When the Small Things Become Big – Laugh Always Spotlight Edition

_This life is to be lived without regret__________________________________________The World After Anxiety, Depression and Eating (3)

Introducing another brave soul in our Laugh Always Spotlight – Wrae Sanders.  Sometimes a life changing event alters the rest of your life and you must have to learn to live with it.  Please read on to read what happened with Wrae.

 

Late March, 2013. I was a mom of three, working full time as a mental health associate in a large mental health facility. I loved my job, but my marriage and home life were falling apart. My younger son had been diagnosed with ADHD and Autism two years earlier, but my husband hadn’t quite caught on to the diagnosis and the support that I needed. He was doing great with our son and other two kids, but me? Not so much. At that point, I wasn’t sleeping well. I wasn’t eating well, and I was constantly stressed out.

​I started having bad headaches, and I just assumed they were due to being busy and not taking care of myself, but I kept going. One headache went big, however, and I couldn’t ignore it.

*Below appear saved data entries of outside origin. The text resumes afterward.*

/-- The runner side of a launch, from its segment map as it was read; none where a rule is broken (R205, R208, R210, R221, R248).
Log 28 (DEDUCED). -/
def runnerOfDesc (s : State) (ctx : Nat) (d : LaunchDesc) (k : KernelInfo) (map : Option (List Cap)) : Option Runner :=
  let t := d.n * d.g * d.w
  if d.w = 64 ∨ d.s ≠ 1 ∨ k.scratch ≠ 0 ∨ k.tiles ≠ 0 then none
  else
    let got := map.getD []
    let hd := (granuleBytes got).1
    let ovf := got.headD nullCap
    let rsize := field hd 20 4
    match mapCount hd with
    | none => none
    | some count =>
    if field hd 17 3 ≠ 0 ∨ field hd 24 40 ≠ 0 ∨ rsize < t then none
    else
      let parsed := (List.range count).map fun i => parseSegment ((hd.drop (64 + 32 * i)).take 32)
      let segs := parsed.map (·.1)
      let size := count * 512 * (rsize + 1)
      let cores := (segs.flatMap (·.holders)).eraseDups
      if !parsed.all (·.2) then none
      else if !((List.range count).all fun i => (List.range i).all fun j => segsApart (segs.getD i (parseSegment []).1) (segs.getD j (parseSegment []).1)) then none
      else if segs.any (fun g => decide (capLen d.code < g.codeOff + g.codeLen)) then none
      else if !(segs.any fun g => decide (g.codeOff ≤ k.offset) && decide (k.offset < g.codeOff + g.codeLen)) then none
      else if cores.any (fun c => !(grantsOf s ctx).contains c || !coreExists s c || !coreLimits segs c) then none
      else if !overflowOk s ctx ovf size then none
      else if s.launches.any (fun x => match x.2.runner with
          | some r => (runnerCores r).any cores.contains
          | none => false) then none
      else some { ovf := ovf, rsize := rsize, segs := segs, fifos := [], depths := [], banks := [], threads := t, exits := 0, started := false }

/-- The launches of a context that LWAIT can name (R249). -/
def namedLaunch (s : State) (ctx : Nat) (handle : Word) : Option Nat :=
  match Tab.at? (ctxAt s ctx).slots (handle.toNat % 1024) with
  | some x => if x.gen.toNat = handle.toNat / 1024 then x.launch else none
  | none => none

/-- The checks of R248 before those of a segment map, in the order of its table: the status of a refusal, or the kernel and the launch. -/
def launchFirst (s : State) (ctx : Nat) (d : LaunchDesc) (pts : Nat) : Except Nat (KernelInfo × Launch) :=
  let c := ctxAt s ctx
  if !descRanges d then .error 0x01
  else if !codeTest c.colours d.code ∨ entryCount s d.code ≤ d.entry then .error 0x02
  else
    match kernelOf s ctx d.code d.entry with
    | none => .error 0x03
    | some k =>
      let l := launchOf ctx d k (max pts (loadTime s ctx d.code))
      if k.gang ≠ 0 ∧ k.gang ≠ d.w then .error 0x03
      else if d.g < 1 ∨ 32 < d.g ∨ 2048 < d.g * d.w then .error 0x04
      else if d.regs * 16 < k.regs ∨ d.preds < k.preds ∨ d.scratch < k.scratch ∨ d.s ≠ k.stages then .error 0x05
      else if !setFits s l then .error 0x06
      else if (match checkCap s.fabric.number c.colours d.signal (accAtomic true) 0 8 8 with
          | .ok _ => false
          | .error _ => true) then .error 0x07
      else if d.stksz ≠ 0 ∧ (!d.stack.tag ∨ capKind d.stack ≠ 4 ∨ !capHas d.stack 0 ∨ !capHas d.stack 1 ∨ capLen d.stack < d.stksz * d.n * d.s * d.g * d.w) then .error 0x08
      else .ok (k, l)

/-- The checks of R248 in the order of its table, with the segment map if it was read: the status of a refusal, or the launch. Log 28 (DEDUCED). -/
def launchCheck (s : State) (ctx : Nat) (d : LaunchDesc) (pts : Nat) (device : Bool) (map : Option (List Cap)) : Except Nat Launch :=
  match launchFirst s ctx d pts with
  | .error x => .error x
  | .ok (k, l) =>
    match (if isRunner d then (runnerOfDesc s ctx d k map).map some else some none) with
    | none => .error 0x09
    | some r => if device ∧ 1024 ≤ ((ctxAt s ctx).slots.filter fun x => x.2.launch.isSome).length then .error 0x0A else .ok { l with runner := r }

/-- A launch whose segment map is to be read (R248): the checks before it have passed. -/
def needsMap (s : State) (ctx : Nat) (d : LaunchDesc) (pts : Nat) : Bool :=
  isRunner d && (match launchFirst s ctx d pts with
    | .ok _ => true
    | .error _ => false)

/-- A slot of the context's device launches is taken: its handle (R249). -/
def takeSlot (s : State) (ctx lid : Nat) : State × Option Nat :=
  let c := ctxAt s ctx
  match (List.range 1024).find? fun k => match Tab.at? c.slots k with
      | some x => x.launch.isNone
      | none => true with
  | none => (s, none)
  | some k =>
    let gen : BitVec 22 := match Tab.at? c.slots k with
      | some x => x.gen + 1
      | none => 0
    (updCtx s ctx fun c => { c with slots := Tab.put c.slots k { gen := gen, launch := some lid } }, some (gen.toNat * 1024 + k))

/-- The cluster units with cores granted to a context, ascending (R197). -/
def grantedUnits (s : State) (ctx : Nat) : List Nat := (List.range 64).filter fun cl => !(grantedIn s ctx cl).isEmpty

/-- The stage sets of a launch dealt to the granted units in rotation (R197). -/
def dealLaunch (s : State) (lid : Nat) (l : Launch) : State :=
  let units := grantedUnits s l.ctx
  if units.isEmpty then s
  else
    let rot := (ctxAt s l.ctx).rotation
    let order := (units.filter fun u => rot ≤ u) ++ units.filter fun u => u < rot
    let s1 := (List.range l.n).foldl (fun s i =>
      let u := order.getD (i % order.length) 0
      updCluster s u fun c => { c with queue := c.queue ++ [{ launch := lid, index := i }], empties := 0, quietUntil := 0 }) s
    let s2 := units.foldl (fun s u => updCluster s u fun c => { c with empties := 0, quietUntil := 0 }) s1
    updCtx s2 l.ctx fun c => { c with rotation := order.getD ((l.n - 1) % order.length) 0 + 1 }

/-- A launch is accepted: it gets its number, from the device a handle, and its teams are dealt; a runner launch waits for its cores (R206). -/
def acceptLaunch (s : State) (l : Launch) (device : Bool) (queue : Option Nat) : State × Nat × Nat :=
  let lid := s.nextId
  let s1 := { s with nextId := s.nextId + 1 }
  let h := if device then takeSlot s1 l.ctx lid else (s1, none)
  let l1 := { l with handle := h.2, queue := queue }
  let s2 := { h.1 with launches := Tab.put h.1.launches lid l1 }
  (if l.runner.isSome then s2 else dealLaunch s2 lid l1, lid, h.2.getD 0xFFFFFFFF)

/-- The segment map of a launch that a lane reads (R208, R248), after `skip` granules of its descriptor: first its header, then its segments. One that fails a
check is refused with the launch. -/
def readMap (e : Env) (c : Cap) (skip : Nat) : Nat → State → State × Except Hold (Option (List Cap))
  | 0, s => (s, .ok (some ((bufOf s e).drop skip)))
  | k + 1, s =>
    match mapWant s e.sf.ctx c ((bufOf s e).drop skip) with
    | none => (s, .ok none)
    | some n =>
      match readPart s e .map c (capBase c % 2 ^ 52) skip n with
      | (s1, .ok _) => readMap e c skip k s1
      | (s1, .error (.hold h)) => (s1, .error h)
      | (s1, .error (.fault _ _)) => (s1, .ok none)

​On March 30, 2013, I was at work, pulling in overtime. I was scheduled to work until 7 PM, instead of my usual 3 PM. I didn’t mind this.  As I previously stated, I loved my job, and on that day, I was at a semi-outpatient unit away from the main facility. I’d had a bad headache all day, but as the day went by, it just got worse. At one point, my right arm started to feel funny and I couldn’t even hold onto the crayon I was coloring with. Weird. My vision was a bit blurry, and I was starting to get nauseated. At this point, I decided to go home. I called the scheduling secretary and told him I wasn’t feeling well and drove home. NOTE: If you even think you are having a stroke, please do NOT DRIVE! Please have someone drive you! Looking back, the nurse that I was working with felt terrible once she found out what had happened, but neither of us knew at the time, so I wasn’t mad at her. Even more ironic? The building I was in is literally within walking distance of a hospital.

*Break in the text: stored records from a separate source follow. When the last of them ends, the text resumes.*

-- ==== Sys2Proof/Machine/Queue.lean ====
section
/-! DEFINITION. Host queues (R407 to R411): kicks, mapping to slots, and the commands. -/

namespace Sys2Proof.Machine

/-- A queue by number. -/
def queueAt (s : State) (q : Nat) : Option QueueSt := Tab.at? s.host.queues q

/-- QUEUE_KICK (R407, R409, R411): TAIL is written; a kick to a queue without a slot, or of a disabled VF, sets its pending bit and wakes the package
master. A kick by a function that does not own the queue is dropped. Log 41 (DESIGN CHOICE). -/
def execQueueKick (fn queue : Nat) (tail : Word) (s : State) : Result :=
  .next (match queueAt s queue with
    | none => s
    | some x =>
      if x.func ≠ fn then s
      else if x.slot.isSome ∧ fnEnabled s fn then updQueue s queue fun q => { q with tail := tail.toNat }
      else due (updQueue s queue fun q => { q with tail := tail.toNat, pending := true, waited := s.season }) .queueMapping)

/-- A queue's effective priority (R410). -/
def effective (s : State) (q : QueueSt) : Nat := if q.slot.isSome then q.prio else min 7 (q.prio + (s.season - q.waited) / 8)

/-- The first of some queues by a key, the lower key first. -/
def firstBy (key : Nat × QueueSt → Nat) (l : Tab QueueSt) : Option Nat := (sortBy key l).head?.map (·.1)

/-- The lowest free slot of the 512. -/
def freeQueueSlot (s : State) : Option Nat := (List.range 512).find? fun k => !(s.host.queues.any fun q => decide (q.2.slot = some k))

/-- One pending queue placed (R410): in a free slot, in place of an idle mapped queue, or by marking one of strictly lower priority.
Log 41 (DESIGN CHOICE). -/
def placeQueue (s : State) (n : Nat) (x : QueueSt) : State :=
  match freeQueueSlot s with
  | some k => updQueue s n fun q => { q with slot := some k, pending := false }
  | none =>
    let mapped := s.host.queues.filter fun q => q.2.slot.isSome
    match firstBy (fun q => q.2.prio * 16384 + (16383 - q.1)) (mapped.filter fun q => !ringHolds q.2 && !inProgress q.2) with
    | some old => giveSlot s old n
    | none =>
      if mapped.any fun q => decide (q.2.marked = some n) then s
      else
        match firstBy (fun q => q.2.prio * 16384 + (16383 - q.1)) (mapped.filter fun q => q.2.marked.isNone && decide (q.2.prio < effective s x)) with
        | some old => boundaryQueue (updQueue s old fun q => { q with marked := some n }) old
        | none => s

/-- QUEUE_MAPPING (R410): pending queues, highest effective priority first, then the lower number.
Log 41 (DESIGN CHOICE). -/
def execQueueMapping (s : State) : Result :=
  .next ((sortBy (fun q => (7 - effective s q.2) * 16384 + q.1) (s.host.queues.filter fun q => mappable s q.2)).foldl (fun s q => placeQueue s q.1 q.2) s)

/-- A queue may begin or carry on a command: it is mapped, in no error, its function enabled, its context resident and not migrating (R404, R408, R411, R434).
Log 41 (DESIGN CHOICE). -/
def mayBegin (s : State) (q : QueueSt) : Bool :=
  q.slot.isSome && decide (q.state ≠ 2) && fnEnabled s q.func && decide ((ctxAt s q.ctx).state = .running)

/-- The context of a queue is being migrated: nothing new begins (R434). -/
def migrating (s : State) (ctx : Nat) : Bool := match s.host.migration with
  | some m => decide (m.ctx = ctx)
  | none => false

/-- Commands between HEAD and TAIL (R408). -/
def ringCount (q : QueueSt) : Nat := (q.tail + 2 ^ 32 - q.head) % 2 ^ 32

/-- What reading the ring gives: nothing yet, an error, or a command's bytes with the tags of its granules. -/
inductive RingRead where
  | wait | bad | got (b : List Byte) (tags : Byte)
  deriving DecidableEq, Repr

/-- The tags of the eight granules of 128 bytes of local HBM, filtered during a revoke pass (R334). -/
def ringTags (s : State) (l : Nat) : Byte :=
  BitVec.ofNat 8 ((List.range 8).foldl (fun acc k =>
    let c := rakeFilter s { bits := BitVec.ofNat 128 (ofBytes (readMem s.mem (l + 16 * k) 16)), tag := Tab.get false s.tags (l / 16 + k) }
    acc + (if c.tag then 2 ^ k else 0)) 0)

/-- The next command through RING by all of R25 (R26, R27, R407); a granule in transit is waited for; what host memory holds comes with the event.
Log 41 (DESIGN CHOICE). -/
def readCommand (s : State) (q : QueueSt) (host : List Byte) : RingRead :=
  match checkCap s.fabric.number (ctxAt s q.ctx).colours q.ring accLoad (128 * (q.head % max 1 q.size) : Nat) 128 16 with
  | .error _ => .bad
  | .ok a =>
    match regionOf s.fabric.number a with
    | .hbm =>
      match granulesCheck s (localOf a) 128 (capColour q.ring) with
      | .fail => .bad
      | .transit => .wait
      | .pass => .got (readMem s.mem (localOf a) 128) (ringTags s (localOf a))
    | .host => .got ((host ++ List.replicate 128 0).take 128) 0
    | _ => .bad

/-- QUEUE_COMMAND_BEGIN (R408): the command at HEAD is read, and HEAD rises; an overfull ring, a ring that cannot be read and an unknown kind are errors. -/
def execQueueCommandBegin (queue : Nat) (host : List Byte) (s : State) : Result :=
  .next (match queueAt s queue with
    | none => s
    | some q =>
      if !mayBegin s q ∨ inProgress q ∨ q.head = q.tail ∨ migrating s q.ctx then s
      else if q.size < ringCount q then queueError s queue
      else
        match readCommand s q host with
        | .wait => s
        | .bad => queueError s queue
        | .got b t =>
          let s1 := updQueue s queue fun q => { q with head := (q.head + 1) % 2 ^ 32, state := 1, raw := some (b, t) }
          if 4 ≤ field b 127 1 then queueError s1 queue else s1)

/-- The command in progress, where it is of a kind. -/
def rawCommand (s : State) (queue kind : Nat) : Option (QueueSt × List Byte × List Bool) :=
  match queueAt s queue with
  | none => none
  | some q =>
    match q.raw with
    | some (b, t) => if mayBegin s q ∧ field b 127 1 = kind then some (q, b, (List.range 8).map fun k => t.getLsbD k) else none
    | none => none

/-- QUEUE_NOP (R408). -/
def execQueueNop (queue : Nat) (s : State) : Result := .next (if (rawCommand s queue 0).isSome then finishCommand s queue else s)

/-- The number that stands for a lane in a request that a host queue makes. -/
def queueLane : Nat := 2 ^ 20

/-- A request of a queue to a peer is outstanding. -/
def queueOut (s : State) (queue : Nat) : Bool := s.net.peerReqs.any fun r => decide (r.sh = queue) && decide (r.ln = queueLane)

/-- A request of a queue to a peer leaves, exactly as one of a thread of its context (R408, R430, R431); none where no route reaches the peer (R427).
Log 42 (DESIGN CHOICE). -/
def queueSend (s : State) (queue : Nat) (q : QueueSt) (want : Want) (op : IngressOp) (c : Cap) (a size : Nat) (data : QWord) : Option State :=
  (portFor s (devOf a) a).map fun m =>
    let s1 := sendOut s m (devOf a) op c ((a + 2 ^ 52 - capBase c) % 2 ^ 52) size data none (ctxRecord s q.ctx)
    let req : Req := { sh := queue, ln := queueLane, want := want, cap := c, addr := a, size := size, data := data, data2 := 0, pos := 0, port := m }
    updNet s1 fun n => { n with peerReqs := n.peerReqs ++ [req] }

/-- The requests of a queue are given up: a peer that a wait stands at is told (R241). -/
def dropQueue (s : State) (queue : Nat) : State :=
  let mine := fun (r : Req) => decide (r.sh = queue) && decide (r.ln = queueLane)
  let s1 := (s.net.peerReqs.filter mine).foldl (fun s r => match r.want with
    | .queueWait _ _ => send s (.peerEnd r.port (devOf r.addr) r.addr)
    | _ => s) s
  updNet s1 fun n => { n with peerReqs := n.peerReqs.filter fun r => !mine r }

/-- The next granule of a queue's segment map: read, refused, or asked of a peer (R27, R208, R430). The host window holds no tag, so that a map there has no overflow
capability and is refused (R221). -/
def mapGranule (s : State) (queue : Nat) (q : QueueSt) (c : Cap) (a : Nat) : State × Option Cap :=
  match regionOf s.fabric.number a with
  | .hbm =>
    match granuleCheck s (localOf a) (capColour c) with
    | .pass => (s, some (rakeFilter s { bits := BitVec.ofNat 128 (ofBytes (readMem s.mem (localOf a) 16)), tag := Tab.get false s.tags (localOf a / 16) }))
    | .fail => (s, some nullCap)
    | .transit => (s, none)
  | .peer => if queueOut s queue then (s, none) else
      match queueSend s queue q (.queueMap queue) .loadCap c a 16 0 with
      | some s1 => (s1, none)
      | none => (s, some nullCap)
  | _ => (s, some nullCap)

/-- The segment map of a queue's launch, granule by granule: not yet, or what has been read of it, none where it is refused (R208, R248). -/
def queueMap (queue : Nat) (ctx : Nat) (c : Cap) : Nat → State → State × Option (Option (List Cap))
  | 0, s => (s, some none)
  | k + 1, s =>
    match queueAt s queue with
    | none => (s, none)
    | some q =>
      match mapWant s ctx c q.buf with
      | none => (s, some none)
      | some n =>
        if n ≤ q.buf.length then (s, some (some q.buf))
        else
          match mapGranule s queue q c (capBase c + 16 * q.buf.length) with
          | (s1, none) => (s1, none)
          | (s1, some v) => queueMap queue ctx c k (updQueue s1 queue fun q => { q with buf := q.buf ++ [v] })

/-- The latest write time at any home: a launch from a host queue follows every host write before its doorbell (R172, R289). -/
def homeMax (s : State) : Nat :=
  s.slices.foldl (fun m h => h.2.sets.foldl (fun m st => st.2.foldl (fun m x => max m x.wts) m) (max m h.2.mwts)) 0

/-- QUEUE_LAUNCH (R248, R289, R408): the launch is accepted, and the command is complete when the launch is (R203); a refusal is an error. -/
def execQueueLaunch (queue : Nat) (s : State) : Result :=
  .next (match rawCommand s queue 1 with
    | none => s
    | some (q, b, t) =>
      let d := parseDesc (b.take 127 ++ [0]) t
      let m := if needsMap s q.ctx d (homeMax s) then queueMap queue q.ctx d.segmap 140 s else (s, some none)
      match m.2 with
      | none => m.1
      | some map =>
        match launchCheck m.1 q.ctx d (homeMax m.1) false map with
        | .error _ => queueError m.1 queue
        | .ok l =>
          let r := acceptLaunch m.1 l false (some queue)
          updQueue r.1 queue fun q => { q with raw := none, buf := [], launch := some r.2.1 })

/-- The signal of a wait or a post passes R25 (R408): its address. -/
def signalCheck (s : State) (q : QueueSt) (c : Cap) (k : Access) : Option Nat :=
  match checkCap s.fabric.number (ctxAt s q.ctx).colours c k 0 8 8 with
  | .error _ => none
  | .ok a => some a

/-- What a queue's command on a signal at a peer has come to: it asks the peer once, and then has its answer (R408).
Log 42 (DESIGN CHOICE). -/
def queuePeer (s : State) (queue : Nat) (q : QueueSt) (ask : Option State) : State × Option Bool :=
  match q.answered with
  | some b => (s, some b)
  | none => if queueOut s queue then (s, none) else
      match ask with
      | some s1 => (s1, none)
      | none => (s, some false)

/-- A wait's test of its word (R241, R408): none where it goes on waiting, false where it fails. What the host holds comes with the event.
Log 42 (DESIGN CHOICE). -/
def waitTest (s : State) (queue : Nat) (q : QueueSt) (c : Cap) (thr : Nat) (host : DWord) : State × Option Bool :=
  match signalCheck s q c accLoad with
  | none => (s, some false)
  | some a =>
    match regionOf s.fabric.number a with
    | .hbm => (s, match granuleCheck s (localOf a) (capColour c) with
        | .pass => if thr ≤ ofBytes (readMem s.mem (localOf a) 8) then some true else none
        | .transit => none
        | .fail => some false)
    | .peer => queuePeer s queue q (queueSend s queue q (.queueWait queue thr) .sigwait c a 8 0)
    | _ => (s, if thr ≤ host.toNat then some true else none)

/-- QUEUE_WAIT (R408): waits as SIGWAIT.EXT; a signal that fails a check is an error. Log 42 (DESIGN CHOICE). -/
def execQueueWait (queue : Nat) (host : DWord) (s : State) : Result :=
  .next (
    let go := fun (s : State) (q : QueueSt) (c : Cap) (thr : Nat) =>
      match waitTest s queue q c thr host with
      | (s1, some true) => finishCommand s1 queue
      | (s1, some false) => queueError s1 queue
      | (s1, none) => s1
    match rawCommand s queue 2, queueAt s queue with
    | some (q, b, t), _ =>
      let c := capField16 b t 0
      go (updQueue s queue fun x => { x with raw := none, waiting := some (c, field b 16 8) }) q c (field b 16 8)
    | none, some q =>
      match q.waiting with
      | some (c, thr) => if mayBegin s q then go s q c thr else s
      | none => s
    | none, none => s)

/-- QUEUE_POST (R240, R408): the increment is added to the signal; not yet where its granule is in transit; a signal that fails a check is an error.
Log 42 (DESIGN CHOICE). -/
def execQueuePost (queue : Nat) (s : State) : Result :=
  .next (match rawCommand s queue 3 with
    | none => s
    | some (q, b, t) =>
      let c := capField16 b t 0
      match signalCheck s q c (accAtomic true) with
      | none => queueError s queue
      | some a =>
        if regionOf s.fabric.number a = .peer then
          (match queuePeer s queue q (queueSend s queue q (.queuePost queue) (.atom 0) c a 8 (BitVec.ofNat 128 (field b 16 4))) with
          | (s1, some true) => finishCommand s1 queue
          | (s1, some false) => queueError s1 queue
          | (s1, none) => s1)
        else if regionOf s.fabric.number a = .hbm ∧ granuleCheck s (localOf a) (capColour c) = .fail then queueError s queue
        else
          match signalAdd s q.ctx c (field b 16 4) 0 with
          | some s1 => finishCommand s1 queue
          | none => s)

end Sys2Proof.Machine
end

​I drove home and all I wanted was to go to bed and go to sleep, as I had done before with similar headaches. I got into bed and something happened. I couldn’t move my arm. NOTE: If you cannot move body parts, something is terribly wrong. Also, if you are showing signs of a stroke, DO NOT GO TO SLEEP!! This can end very badly. I started crying because I had no idea what was going on, and at that point, my husband, Matthew, called my mother. He was also a bit freaked out, and didn’t quite know what to do.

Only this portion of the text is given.